Саму природу мы еще как-то бы выдержали, миллион лет притирался к ней род человечий, и вполне успешно. Но — поудобней хочется. И вот к рукотворным-то удобствам и утехам приспособиться наш организм пока не может. И не сможет, наверное. Во всяком случае, ежели так пойдет — просто не успеет.
Он вспомнил вдруг, что так и держит пальцы загнутыми, пристально глянул на них, медленно, с видимым трудом распрямил. Словно их свело судорогой. Потом из-под бровей коротко глянул на Богдана.
— А если мы с нашими убогими стремлениями еще и в ген вломимся… Это — все. Из-за какого угла какой новый зверь прыгнет — никто не предскажет. Но прыгнет непременно. И очень вскорости. — Помолчал опять. — Такое впечатление возникает порой, что и впрямь за нами кто-то присматривает и дает детским прутнячком по пальцам, когда мы, чада неразумные, уж слишком начинаем об удобствах печься…
— Известно кто, — рассудительно вставил Богдан.
Крякутной фыркнул.
— Христос? — спросил он. — Иегова, Аллах? Кто еще? У семи нянек дитя без глазу…
— Так ты неверующий… — понял Богдан. Помедлил. Тихо сказал с искренним сочувствием: — Тяжело тебе живется. Даже посоветоваться не с кем…
— Я по совести живу, по простой, по человеческой, — жестко ответил Крякутной. — Мне хватает.

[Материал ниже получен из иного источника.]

-- ==== Sys2Proof/Machine/Flags.lean ====
section
/-! DEFINITION. STATUS, the codes of its fields, and the outputs: all functions of the state (rules R22, R46, R51, R56,
R270). -/

namespace Sys2Proof.Machine

/-- The code of fsm (R46). -/
def fsmCode : Fsm → BitVec 2
  | .idle => 0
  | .tx => 1
  | .wait => 2
  | .recv => 3

/-- The code of mode (R51). -/
def modeCode : Mode → BitVec 1
  | .execute => 0
  | .decode => 1

/-- The code of an error kind (R270). -/
def errCode : ErrKind → BitVec 4
  | .none => 0
  | .invalidRequest => 1
  | .timeout => 2
  | .frameTooShort => 3
  | .crcMismatch => 4
  | .unitIdMismatch => 5
  | .deviceException => 6
  | .transactionFailed => 7
  | .ioError => 8
  | .malformedResponse => 9

/-- The retryable set (R272). -/
def retryable : ErrKind → Bool
  | .timeout | .frameTooShort | .crcMismatch | .unitIdMismatch | .malformedResponse => true
  | .none | .invalidRequest | .deviceException | .transactionFailed | .ioError => false

/-- STATUS.BUSY, and the output `busy` (R22, R56). -/
def busy (k : CoreState) : Bool :=
  match k.fsm with
  | .idle => false
  | .tx => true
  | .wait => true
  | .recv => true

/-- STATUS as one word (R22). -/
def status (k : CoreState) : Word :=
  (0#9 ++ modeCode k.mode ++ fsmCode k.fsm ++ BitVec.ofBool k.cmdErr ++ BitVec.ofBool k.ok ++ BitVec.ofBool k.done
    ++ BitVec.ofBool (busy k) : BitVec 16)

/-- The output `tx_valid` (R56). -/
def txValid (k : CoreState) : Bool :=
  match k.fsm with
  | .idle => false
  | .tx => true
  | .wait => false
  | .recv => false

/-- The output `tx_data` (R56). tx_idx is 0 to 7 in TX (R47); beyond, where no run comes, it reads 0 (log 6). -/
def txData (k : CoreState) : Byte :=
  if txValid k then k.txbuf.getD k.txIdx.toNat 0 else 0

end Sys2Proof.Machine
end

Он еще раз тяжко вздохнул.
В сенях раздались, приближаясь, торопливые, грузные шаги Матрены Игнатьевны, а потом внутренняя дверь веранды распахнулась, и супруга затворника радостно крикнула с порога:
— Нет, ну вы подумайте! Петька наш в другой-то куче навоза новых три жемчужины откопал! Вот только что!!! Слыхали, кукарекал как? Ровно оглашенный!
Крякутной рывком обернулся.
— Славно, — сдержанно ответил он. — Коли так пойдет, сын к свадьбе жемчужное ожерелье справит для невесты… Это все хорошо, мать, но ты поди пока. У нас тут разговор сурьезный.
Матрена Игнатьевна виновато попятилась. Тщательно притворила дверь за собою.
— Ладно, — сказал Крякутной, снова поворачиваясь к Богдану. — Поговорили на общие темы. Давай свои вопросы.
— Я тебя обидел?
— Нет.
— Прости, если обидел.
— Говорю же, нет. Что я тебе, барышня кисейная? Меня в жизни терло и мололо так, что… — И тут он, похоже, вспомнил, с чего начался разговор. Сызнова сгреб бороду в пятерню. — Ах, ехидная сила…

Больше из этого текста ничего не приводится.